With size and position sorted, the next thing to work out is which screen chunk shows which map chunk. This is the job of the screen_chunks field of the ChunkedMapGrid struct. This is a vector of ScreenChunk structs that holds metadata for each chunk of the map tile grid that needs to be filled in. Screen chunks are stored in this vector in row-major order, so 0 is the top-left 8-by-8 chunk of grid cells, 1 would be next to it on the right, and so on. The map_chunk stores the 8-by-8 chunk of map tiles that the screen chunk should be showing. Map chunks are stored as pairs of integers, but the idea is the same as for screen chunks, except representing map chunks instead, so (0, 0) is the top-left 8-by-8 chunk of map tiles, (0, 1) is to the left, (1, 0) is below, and so on.

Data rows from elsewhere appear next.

/-! ## Words and events -/

/-- Every word and every event keeps the form of both memories. -/
theorem exec_memsOk {s : State} (i : Instr) (h : s.memsOk) : Result.memsOk (exec i s) := by
  cases i with dsimp only [exec]
  | nop => exact execNop_memsOk h
  | bra => exact execBra_memsOk h
  | brc => exact execBrc_memsOk h
  | brv => exact execBrv_memsOk h
  | join => exact execJoin_memsOk h
  | brk => exact execBrk_memsOk h
  | call => exact execCall_memsOk h
  | callr => exact execCallr_memsOk h
  | ret => exact execRet_memsOk h
  | jmpr => exact execJmpr_memsOk h
  | exit => exact execExit_memsOk h
  | yield => exact execYield_memsOk h
  | trap => exact execTrap_memsOk h
  | mark => exact execMark_memsOk h
  | spawn => exact execSpawn_memsOk h
  | qry => exact execQry_memsOk h
  | sreg => exact execSreg_memsOk h
  | smov | smovi | smovh | ssel | sbfi | spopc | sclz => exact scalarOp_memsOk h
  | sadd | ssub | smul | smulh | sdiv | srem | sand | sor | sxor | smin | smax | scmp | sbfe =>
    exact scalar2Op_memsOk h
  | saddImm | ssubImm | smulImm | sandImm | sorImm | sxorImm | sshlImm | sshrImm | ssraImm | sminImm | smaxImm =>
    exact scalarImmOp_memsOk h
  | sshl | sshr | ssra => exact scalarShift_memsOk h
  | mbal | many | mall | mpop => exact maskWordOp_memsOk h
  | mset => exact execMset_memsOk h
  | setix => exact execSetix_memsOk h
  | setfmt => exact execSetfmt_memsOk h
  | getfmt => exact execGetfmt_memsOk h
  | setk => exact execSetk_memsOk h
  | getk => exact execGetk_memsOk h
  | waitc => exact execWaitc_memsOk h
  | xfer => exact execXfer_memsOk h
  | vadd | vsub | vmul | vmulh | vmin | vmax | vand | vor | vxor | vbfe => exact vec2Op_memsOk h
  | vaddImm | vsubImm | vmulImm | vminImm | vmaxImm | vandImm | vorImm | vxorImm | vshlImm | vshrImm | vsraImm =>
    exact vecImmOp_memsOk h
  | vmad => exact execVmad_memsOk h
  | vabs | vneg | vnot | vpopc | vclz | vmov => exact vec1Op_memsOk h
  | vshl | vshr | vsra => exact vecShift_memsOk h
  | vbfi => exact execVbfi_memsOk h
  | vcmp => exact execVcmp_memsOk h
  | vsel => exact execVsel_memsOk h
  | vmovi => exact execVmovi_memsOk h
  | fadd | fsub | fmul | fmin | fmax | fdiv => exact flt2Op_memsOk h
  | faddImm | fsubImm | fmulImm | fminImm | fmaxImm => exact fltImmOp_memsOk h
  | ffma => exact execFfma_memsOk h
  | fcmp => exact execFcmp_memsOk h
  | frcp | frsq | fsqrt | fex2 | flg2 | fsin | fcos | ffrc | frnd => exact flt1Op_memsOk h
  | cvt => exact execCvt_memsOk h
  | lpack => exact execLpack_memsOk h
  | lunp => exact execLunp_memsOk h
  | hpack => exact execHpack_memsOk h
  | shfl => exact execShfl_memsOk h
  | pshw => exact execPshw_memsOk h
  | bcst => exact execBcst_memsOk h
  | vred => exact execVred_memsOk h
  | vscan => exact execVscan_memsOk h
  | pairWord => exact execPairWord_memsOk h
  | ld => exact execLd_memsOk h
  | st => exact execSt_memsOk h
  | lds => exact execLds_memsOk h
  | sts => exact execSts_memsOk h
  | ldl => exact execLdl_memsOk h
  | stl => exact execStl_memsOk h
  | lda => exact execLda_memsOk h
  | sta => exact execSta_memsOk h
  | pref => exact execPref_memsOk h
  | cflush => exact execCflush_memsOk h
  | cinv => exact execCinv_memsOk h
  | atom => exact execAtom_memsOk h
  | red => exact execRed_memsOk h
  | put => exact execPut_memsOk h
  | putn => exact execPutn_memsOk h
  | putm => exact execPutm_memsOk h
  | get => exact execGet_memsOk h
  | ratom => exact execRatom_memsOk h
  | cpy => exact execCpy_memsOk h
  | cpyt => exact execCpyt_memsOk h
  | macq => exact execMacq_memsOk h
  | mrel => exact execMrel_memsOk h
  | mgang => exact execMgang_memsOk h
  | mwld => exact execMwld_memsOk h
  | mma => exact execMma_memsOk h
  | mmag => exact execMmag_memsOk h
  | mdrn => exact execMdrn_memsOk h
  | mzro => exact execMzro_memsOk h
  | mtld => exact execMtld_memsOk h
  | mtst => exact execMtst_memsOk h
  | mpoly => exact execMpoly_memsOk h
  | miter => exact execMiter_memsOk h
  | mtab => exact execMtab_memsOk h
  | mstat => exact execMstat_memsOk h
  | txb => exact execTxb_memsOk h
  | txo => exact execTxo_memsOk h
  | txe => exact execTxe_memsOk h
  | txr => exact execTxr_memsOk h
  | txa => exact execTxa_memsOk h
  | txs => exact execTxs_memsOk h
  | fence => exact execFence_memsOk h
  | bini => exact execBini_memsOk h
  | barv => exact execBarv_memsOk h
  | bwt => exact execBwt_memsOk h
  | qpsh => exact execQpsh_memsOk h
  | qpop => exact execQpop_memsOk h
  | ntfy => exact execNtfy_memsOk h
  | nwt => exact execNwt_memsOk h
  | tlrd => exact execTlrd_memsOk h
  | tlwt => exact execTlwt_memsOk h
  | coll => exact execColl_memsOk h
  | recordSlotWrite => exact execRecordSlotWrite_memsOk h
  | requestDatagram => exact execRequestDatagram_memsOk h
  | arbitrationDecision => exact execArbitrationDecision_memsOk h
  | queuePromotion => exact execQueuePromotion_memsOk h
  | holdCounterWake => exact execHoldCounterWake_memsOk h
  | crewPlacement => exact execCrewPlacement_memsOk h
  | reservingKernel => exact execReservingKernel_memsOk h
  | rangeTakeRetry => exact execRangeTakeRetry_memsOk h
  | islandFailure => exact execIslandFailure_memsOk h
  | activeMessage => exact execActiveMessage_memsOk h
  | binTimerExpiry => exact execBinTimerExpiry_memsOk h
  | poolReinject => exact execPoolReinject_memsOk h
  | overflowReinject => exact execOverflowReinject_memsOk h
  | segmentMapRefresh => exact execSegmentMapRefresh_memsOk h
  | replicaWindow => exact execReplicaWindow_memsOk h
  | replicaRetirement => exact execReplicaRetirement_memsOk h
  | teamPromotion => exact execTeamPromotion_memsOk h
  | loadDataWritten => exact execLoadDataWritten_memsOk h
  | storePerformed => exact execStorePerformed_memsOk h
  | remoteAcknowledge => exact execRemoteAcknowledge_memsOk h
  | demandPageFill => exact execDemandPageFill_memsOk h
  | readSharedCopy => exact execReadSharedCopy_memsOk h
  | migrationWindow => exact execMigrationWindow_memsOk h
  | migrationCopyDone => exact execMigrationCopyDone_memsOk h
  | teamWake => exact execTeamWake_memsOk h
  | irrevocableTokenGrant => exact execIrrevocableTokenGrant_memsOk h
  | irrevocableTimeout => exact execIrrevocableTimeout_memsOk h
  | copyChunkWritten => exact execCopyChunkWritten_memsOk h
  | arrayArbitration => exact execArrayArbitration_memsOk h
  | arrayRequestPromotion => exact execArrayRequestPromotion_memsOk h
  | matrixCommandComplete => exact execMatrixCommandComplete_memsOk h
  | miterPhase => exact execMiterPhase_memsOk h
  | collectivePacket => exact execCollectivePacket_memsOk h
  | collChunkComplete => exact execCollChunkComplete_memsOk h
  | collComplete => exact execCollComplete_memsOk h
  | chunkTimeout => exact execChunkTimeout_memsOk h
  | deadlineSlack => exact execDeadlineSlack_memsOk h
  | packetRelay => exact execPacketRelay_memsOk h
  | packetReturn => exact execPacketReturn_memsOk h
  | packetDelivery => exact execPacketDelivery_memsOk h
  | flitReceived => exact execFlitReceived_memsOk h
  | nakRepeat => exact execNakRepeat_memsOk h
  | linkDownTimeout => exact execLinkDownTimeout_memsOk h
  | limitsPeriod => exact execLimitsPeriod_memsOk h
  | credit => exact execCredit_memsOk h
  | limits => exact execLimits_memsOk h
  | swapreq => exact execSwapreq_memsOk h
  | swapack => exact execSwapack_memsOk h
  | train => exact execTrain_memsOk h
  | laneSampleWindow => exact execLaneSampleWindow_memsOk h
  | swapTimeout => exact execSwapTimeout_memsOk h
  | lightLoss => exact execLightLoss_memsOk h
  | laserModuleDark => exact execLaserModuleDark_memsOk h
  | uncorrectableError => exact execUncorrectableError_memsOk h
  | kernelRetirement => exact execKernelRetirement_memsOk h
  | preemptStopDone => exact execPreemptStopDone_memsOk h
  | preemptResumeDone => exact execPreemptResumeDone_memsOk h
  | tenantResetDone => exact execTenantResetDone_memsOk h
  | bootStage => exact execBootStage_memsOk h
  | qcfgWrite => exact execQcfgWrite_memsOk h
  | tcfgWrite => exact execTcfgWrite_memsOk h
  | releaseHeld => exact execReleaseHeld_memsOk h
  | ptrootWrite => exact execPtrootWrite_memsOk h
  | eqheadWrite => exact execEqheadWrite_memsOk h
  | eqRingWrite => exact execEqRingWrite_memsOk h
  | eqlostWrite => exact execEqlostWrite_memsOk h
  | tlbinvGo => exact execTlbinvGo_memsOk h
  | tlbinvDone => exact execTlbinvDone_memsOk h
  | faultreply => exact execFaultreply_memsOk h
  | groupTableWrite => exact execGroupTableWrite_memsOk h
  | preemptStop => exact execPreemptStop_memsOk h
  | preemptResume => exact execPreemptResume_memsOk h
  | crewctlResume => exact execCrewctlResume_memsOk h
  | crewctlEnd => exact execCrewctlEnd_memsOk h
  | crewctlRollback => exact execCrewctlRollback_memsOk h
  | tenantReset => exact execTenantReset_memsOk h
  | warmReset => exact execWarmReset_memsOk h
  | coldReset => exact execColdReset_memsOk h
  | attest => exact execAttest_memsOk h
  | attestDone => exact execAttestDone_memsOk h
  | mgmtRegisterWrite => exact execMgmtRegisterWrite_memsOk h
  | clockStep => exact execClockStep_memsOk h
  | thermalStop => exact execThermalStop_memsOk h
  | registerWrite => exact execRegisterWrite_memsOk h
  | hostMemoryAccess => exact execHostMemoryAccess_memsOk h
  | recordWindowWrite => exact execRecordWindowWrite_memsOk h
  | lightReturn => exact execLightReturn_memsOk h
  | powerOn => exact execPowerOn_memsOk h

The screen chunks are filled with map chunk data by figuring out which map chunk the top-left screen chunk should be showing, and populating the other screen chunks from there. This is the task of the ChunkedMapGrid::screen_top_left_map_chunk function. It takes the tile position of the camera on the map, and subtracts half a screen's width- and height-worth of tiles from it; whatever map chunk it lands in is assigned to be shown in the top-left screen chunk.

Each screen chunk is accompanied by a dirty flag. When map chunks are assigned to a screen chunk, the new map chunk value is compared against the existing value remembered by the screen chunk. If a change is detected, the dirty flag is set. The presence of the dirty flag triggers the final checking and drawing of map tiles onto the tile grid on screen. Map rendering is minimized by feeding the top-left tile of the top-left screen chunk into the TileGrid::set_draw_offset function, tying into the wrapped offset rendering described in the previous section. All of this work is done by the ChunkedMapGrid::draw function.

If we stopped here, we'd only be redrawing chunks of the map as they enter from the edges of the screen. We still need to handle the player, whose actions cause the contents of the map grid in their field of view to change pretty much every single turn. When the player, or really the camera, moves around the map, the ChunkedMapGrid::mark_dirty function sets the dirty flags of the corresponding screen chunks. When the player descends into a new map, the ChunkedMapGrid::mark_all_dirty function sets the dirty flags of every screen chunk. These calls are made in the DungeonMode::update function after it performs most of its logic.

Wrap Up

Whew, I think that's everything. As you can see, rendering is a simple process involving hybrid rendering, tile grids, tile grid layers, tilesets, raw tile grids, surfaces, textures, tile grid views, cells, cellsyms, symbols, drawing, rendering, uploading, displaying, wrapped offset rendering and chunked map drawing.

...

Okay, maybe it's not so simple. So after all of that, how's the performance of the game? The performance of the web version is... passable. It's far better than the initial version, but I can't improve it any further short of rethinking the web port from the ground-up. In contrast, the native build of the game is butter smooth, both the debug build but especially the release build. I'm really happy about how this all turned out.

If you've read this far, congratulations. src/lib/tilegrid.rs is the longest source code file in the game, and src/chunked.rs is probably the most complicated. Future chapters shouldn't be anywhere near as complicated as this one. Hopefully this gives an idea about how 2D tile grid rendering works overall, and some hints about what's involved in pulling it all together.